- PROBLEM TO SOLVE
Copy each line below in which the string "drawn" appears.

[Saved entries]
——

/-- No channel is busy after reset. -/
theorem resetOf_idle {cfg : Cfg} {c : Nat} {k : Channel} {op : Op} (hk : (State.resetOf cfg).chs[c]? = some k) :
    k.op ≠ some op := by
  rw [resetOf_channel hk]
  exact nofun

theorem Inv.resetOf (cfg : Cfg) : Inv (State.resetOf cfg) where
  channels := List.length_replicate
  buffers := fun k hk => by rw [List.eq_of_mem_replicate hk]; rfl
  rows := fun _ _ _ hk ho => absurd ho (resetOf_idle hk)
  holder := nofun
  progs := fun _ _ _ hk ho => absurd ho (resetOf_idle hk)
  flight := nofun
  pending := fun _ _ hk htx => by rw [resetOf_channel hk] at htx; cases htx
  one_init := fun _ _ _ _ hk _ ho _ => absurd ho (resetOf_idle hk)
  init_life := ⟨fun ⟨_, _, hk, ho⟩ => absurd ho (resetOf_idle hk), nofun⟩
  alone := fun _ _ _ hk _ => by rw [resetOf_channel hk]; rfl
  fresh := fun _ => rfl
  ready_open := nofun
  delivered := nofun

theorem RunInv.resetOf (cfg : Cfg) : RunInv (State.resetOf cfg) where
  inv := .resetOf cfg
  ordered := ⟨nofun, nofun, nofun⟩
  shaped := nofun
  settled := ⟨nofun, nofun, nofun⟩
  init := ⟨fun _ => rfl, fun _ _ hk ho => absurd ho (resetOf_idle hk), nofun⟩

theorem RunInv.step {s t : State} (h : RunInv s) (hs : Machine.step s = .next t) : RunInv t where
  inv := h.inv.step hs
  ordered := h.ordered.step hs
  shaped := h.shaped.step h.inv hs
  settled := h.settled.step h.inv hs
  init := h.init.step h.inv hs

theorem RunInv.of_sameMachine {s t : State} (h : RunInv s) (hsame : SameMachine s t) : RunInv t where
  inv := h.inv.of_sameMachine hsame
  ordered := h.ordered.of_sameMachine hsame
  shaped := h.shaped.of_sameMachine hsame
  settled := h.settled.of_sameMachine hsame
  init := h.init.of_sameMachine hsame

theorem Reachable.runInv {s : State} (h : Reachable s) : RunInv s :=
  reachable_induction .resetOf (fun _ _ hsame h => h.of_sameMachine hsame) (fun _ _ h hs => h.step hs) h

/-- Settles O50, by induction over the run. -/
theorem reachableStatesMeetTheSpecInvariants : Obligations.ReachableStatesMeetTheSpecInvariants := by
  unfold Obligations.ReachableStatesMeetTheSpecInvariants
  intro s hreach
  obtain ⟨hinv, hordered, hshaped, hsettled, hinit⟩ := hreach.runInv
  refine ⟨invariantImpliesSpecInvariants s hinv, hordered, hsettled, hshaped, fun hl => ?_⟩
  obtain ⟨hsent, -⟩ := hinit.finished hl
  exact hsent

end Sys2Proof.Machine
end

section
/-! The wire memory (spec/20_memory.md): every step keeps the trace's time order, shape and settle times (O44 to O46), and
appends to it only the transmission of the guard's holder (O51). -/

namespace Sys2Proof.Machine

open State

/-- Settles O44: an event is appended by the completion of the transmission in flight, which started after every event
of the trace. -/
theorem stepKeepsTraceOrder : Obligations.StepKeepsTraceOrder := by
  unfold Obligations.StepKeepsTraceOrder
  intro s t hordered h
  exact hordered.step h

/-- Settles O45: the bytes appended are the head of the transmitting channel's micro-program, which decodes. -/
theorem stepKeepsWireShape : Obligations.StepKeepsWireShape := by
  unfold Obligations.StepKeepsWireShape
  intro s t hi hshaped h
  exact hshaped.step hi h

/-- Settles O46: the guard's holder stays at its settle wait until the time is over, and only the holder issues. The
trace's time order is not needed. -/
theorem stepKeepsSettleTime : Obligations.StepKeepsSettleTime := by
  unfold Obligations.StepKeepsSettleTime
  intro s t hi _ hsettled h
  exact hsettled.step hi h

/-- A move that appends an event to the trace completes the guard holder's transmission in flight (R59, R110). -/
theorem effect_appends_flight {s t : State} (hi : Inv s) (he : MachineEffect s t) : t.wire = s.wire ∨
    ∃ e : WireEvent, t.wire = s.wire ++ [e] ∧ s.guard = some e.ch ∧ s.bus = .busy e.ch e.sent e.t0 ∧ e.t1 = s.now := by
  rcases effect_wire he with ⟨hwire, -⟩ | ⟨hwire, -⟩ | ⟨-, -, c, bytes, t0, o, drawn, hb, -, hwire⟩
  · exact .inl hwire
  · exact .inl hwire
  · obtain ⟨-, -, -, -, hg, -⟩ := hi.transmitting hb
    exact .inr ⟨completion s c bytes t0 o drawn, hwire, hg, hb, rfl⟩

——

- ANSWER SECTION
  rcases effect_wire he with ⟨hwire, -⟩ | ⟨hwire, -⟩ | ⟨-, -, c, bytes, t0, o, drawn, hb, -, hwire⟩
    exact .inr ⟨completion s c bytes t0 o drawn, hwire, hg, hb, rfl⟩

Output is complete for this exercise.